An Indian “wise man” then rallies the masses to make a mass exodus to live in Europe. Most of the story centers on the French Riviera, where almost no one remains except for the military and a few civilians, including a retired professor who has been watching the huge fleet of run-down freighters approaching the French coast.
The story alternates between the French reaction to the mass immigration and the attitude of the immigrants. They have no desire to assimilate into French culture but want the goods that are in short supply in their native India. Although the novel focuses on France, the rest of the West shares its fate.
Near the end of the story the mayor of New York City is made to share Gracie Mansion with three families from Harlem, the Queen of the United Kingdom must agree to have her son marry a Pakistani woman, and only one drunken Soviet soldier stands in the way of thousands of Chinese people as they swarm into Siberia. The one holdout until the end of the novel is Switzerland, but by then international pressure isolating it as a rogue state for not opening its borders forces it to capitulate.
The novel was published 42 years ago but it is suddenly back in the news again, ‘Camp of The Saints’ Seen Mirrored In Pope’s Message.
Pope Francis is urging America to throw open her borders to thousands of impoverished migrants, in part to atone for the “sins of the colonial era.
“We must not repeat the sins and the errors of the past. We must resolve now to live as nobly and as justly as possible,” he declared before a joint session of Congress. “Thousands of persons are led to travel north in search of a better life for themselves and for their loved ones, in search of greater opportunities…We must not be taken aback by their numbers.”
Indeed, as the Pope addressed the nation today it is clear that the immigration issue has hit a boiling point. Headlines blare:
European Migrant Crisis: Austria, Germany Near Tipping Point… As Europe Grasps For Answers, More Migrants Flood Its Border… Pope Francis Urges Congress To Embrace Migrants… Western and UN Aid Falling Far Short… Five More Fleets On The Way, From Africa, India and Asia… Refugee Fleet Is Headed For Europe, For France…

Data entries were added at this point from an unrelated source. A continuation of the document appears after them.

-- ==== Sys2Proof/Laws/Receiving.lean ====
section
/-! SUPPORT. What an `EN_RECEIVE` on a buffer of whole records gathers, said once: the working registers
after the drain are the document-level result (spec/43_receive.md R182 to R187, R193, R195). -/

namespace Sys2Proof.Machine

open Sys2Proof.Config

/-! ## Queues of records -/

/-- Without a terminating record a drain takes all of the queue. -/
theorem drained_of_no_terminator {rs : List Record} (h : hasTerminator rs = false) :
    drained rs = rs ∧ undrained rs = [] := by
  induction rs with
  | nil => exact ⟨rfl, rfl⟩
  | cons r rs ih =>
    rw [hasTerminator_cons, Bool.or_eq_false_iff] at h
    obtain ⟨h1, h2⟩ := ih h.2
    simp [drained_cons, undrained_cons, h.1, h1, h2]

theorem drained_ne_nil {rs : List Record} (h : hasTerminator rs = true) : drained rs ≠ [] := by
  cases rs with
  | nil => simp [hasTerminator] at h
  | cons r rs =>
    simp only [drained]
    split <;> simp

theorem payloads_drained_le (rs : List Record) :
    (payloads (drained rs)).length ≤ (payloads rs).length := by
  induction rs with
  | nil => exact Nat.le_refl _
  | cons r rs ih =>
    simp only [drained]
    split
    · simp [payloads]
    · simp only [payloads, List.flatMap_cons, List.length_append] at ih ⊢
      omega

theorem recordsBytes_length (rs : List Record) :
    (recordsBytes rs).length = 8 * rs.length + (payloads rs).length := by
  induction rs with
  | nil => rfl
  | cons r rs ih =>
    simp only [recordsBytes, payloads, List.flatMap_cons, List.length_append, recordBytes_length,
      List.length_cons] at ih ⊢
    omega

/-- Whole records that are all in the buffer at once (R196). -/
theorem HoldsRecords.length_lt {s : State} {rs : List Record} (hc : Cursors s)
    (h : HoldsRecords s rs) : 8 * rs.length + (payloads rs).length < s.slots.toNat := by
  have := h.2.length
  have := occupied_lt hc
  have := recordsBytes_length rs
  omega

/-- Every aggregate of an uninterrupted drain fits (R10, R196). -/
theorem aggFits_of_le {p : Params} (hp : p.Ok) {n : Nat} (hn : n ≤ 246) : p.aggFits n = true := by
  unfold Params.aggFits
  split
  · next m hm =>
    have := hp.2.2.2.2 m hm
    simp
    omega
  · rfl

/-! ## The working registers after a drain -/

/-- Records behind the first give their payloads and, at the end, their fragmentation state. -/
theorem absorbAll_later {rs : List Record} {w : RxWork} (hf : w.first = false) :
    absorbAll rs w =
      { w with
        agg := w.agg ++ payloads (drained rs)
        complete := w.complete || hasTerminator rs
        flag :=
          if hasTerminator rs then
            match (drained rs).getLast? with
            | some l => if frag l.flag = endFragment then forceEnd w.flag else w.flag
            | none => w.flag
          else w.flag } := by
  induction rs generalizing w with
  | nil => simp [absorbAll, drained, payloads, hasTerminator]
  | cons r rs ih =>
    by_cases ht : terminates r.flag = true
    · simp [absorbAll, ht, drained, payloads, hasTerminator, absorb, hf, complete]
    · have ht' : terminates r.flag = false := by simpa using ht
      simp only [absorbAll, ht', Bool.false_eq_true, if_false]
      rw [ih (by simp [absorb, hf])]
      simp only [absorb, hf, drained_cons, ht', payloads, hasTerminator_cons, Bool.false_or,
        List.flatMap_cons, Bool.false_eq_true, if_false, List.append_assoc]
      congr 1
      split
      · next hany =>
        obtain ⟨a, l, hal⟩ := List.exists_cons_of_ne_nil (drained_ne_nil (rs := rs) hany)
        rw [hal, List.getLast?_cons_cons]
      · rfl

/-- The working registers after a drain and R187 are the result of R195. -/
theorem absorbAll_start (first : Record) (rs : List Record) :
    (totals (absorbAll (first :: rs) .start)).message = resultMessage first (first :: rs) ∧
      (totals (absorbAll (first :: rs) .start)).complete = hasTerminator (first :: rs) := by
  by_cases ht : terminates first.flag = true
  · simp [absorbAll, ht, drained, payloads, hasTerminator, absorb, RxWork.start, complete, totals,
      RxWork.message, resultMessage, resultFlag_eq]
  · have ht' : terminates first.flag = false := by simpa using ht
    have hall : hasTerminator (first :: rs) = hasTerminator rs := by simp [ht']
    have hdr : drained (first :: rs) = first :: drained rs := by simp [drained_cons, ht']
    have : absorbAll (first :: rs) .start = absorbAll rs (absorb first .start) := by
      simp [absorbAll, ht']
    rw [this, absorbAll_later (by simp [absorb, RxWork.start])]
    cases hh : hasTerminator rs with
    | true =>
      obtain ⟨a, l, hal⟩ := List.exists_cons_of_ne_nil (drained_ne_nil hh)
      simp only [totals, RxWork.message, resultMessage, hall, hh, if_true, resultFlag_eq, hdr, absorb,
        RxWork.start, payloads, List.flatMap_cons, hal, List.getLast?_cons_cons, List.nil_append,
        Bool.or_true, and_true] <;> rfl
    | false =>
      simp [totals, RxWork.message, resultMessage, hall, hh, hdr, absorb, RxWork.start, payloads]

/-- `EN_RECEIVE` up to the end of its drain: the aggregate is full (U8), or `u` is the state at the end
of the drain, `new` the records that came during it, and what is left of the call depends on `u` only. -/
theorem receive_drained {s : State} {first : Record} {rs : List Record} (hc : Cursors s)
    (h : HoldsRecords s (first :: rs)) (hrx : s.rx = .start) :
    (exec .enReceive s = .fault .aggregateFull ∧
        ∃ new, new.Sublist (s.arrivals.flatten.map Record.ofRaw) ∧
          s.params.aggFits (payloads (drained (first :: rs ++ new))).length = false) ∨
      ∃ u new, drainEnd s = some u ∧ Arrived s u (drainBoundaries (first :: rs ++ new)) new ∧
        HoldsRecords u (undrained (first :: rs ++ new)) ∧
        u.rx.message = resultMessage first (first :: rs ++ new) ∧
        u.rx.complete = hasTerminator (first :: rs ++ new) ∧
        exec .enReceive s =
          finish (if u.rx.complete then .ok (deliver .rxComplete u) else requeue u) := by
  have he : isEmpty s = false := by
    cases hx : isEmpty s with
    | false => rfl
    | true =>
      have := h.2.length
      rw [(isEmpty_iff_occupied hc).1 hx] at this
      simp [recordsBytes, Record.bytes] at this
  have hs : { s with rx := RxWork.start } = s := by rw [← hrx]
  rcases drain_arrived (bound := drainBudget s) hc h.1 h.2 (Nat.lt_succ_self _) with
    ⟨h1, new, h2, h3⟩ | ⟨t, new, ht, ha, hx, hf, hh⟩
  · refine .inl ⟨?_, new, h2, ?_⟩
    · simp only [exec, execEnReceive, hs, he, receive, h1]; rfl
    · rw [hrx] at h3; simpa [RxWork.start] using h3
  · rw [hrx, List.cons_append] at hx
    obtain ⟨m1, m2⟩ := absorbAll_start first (rs ++ new)
    refine .inr ⟨{ t with rx := totals t.rx }, new, ?_, ha.thenRx _, ⟨hf, hh⟩, ?_, ?_, ?_⟩
    · simp only [drainEnd, hs, he, ht]; rfl
    · show (totals t.rx).message = _
      rw [hx]; exact m1
    · show (totals t.rx).complete = _
      rw [hx]; exact m2
    · simp only [exec, execEnReceive, hs, he, receive, ht, ok_bind]; rfl

end Sys2Proof.Machine
end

The last three headlines, however, are ripped not from today’s papers, but from the pages of a controversial 1973 French novel by Jean Raspail, which many say has predicted with shocking accuracy the events unfolding today.
The novel, which has been translated into English, is entitled Camp of the Saints, and posits that the liberalism of the West would cause Western nations to throw open their doors to so many migrants that it would spell the doom of liberal society itself. Raspail’s thesis, quite simply, is that liberalism is inadequate to defend liberalism.
Being a lifelong liberal myself, I find that last sentence shockingly true. We love all mankind and that love will be the roots of our downfall. I see the shocking pictures of the tens of thousands fleeing the war torn areas of the Middle East. They are not fleeing into other overpopulated countries like India or Pakistan but into the relatively low population countries of Europe. And of course the US has volunteered to take its “fair share” of the masses. But they will not stop coming. Overpopulation, by its very nature, breeds war and insurrection.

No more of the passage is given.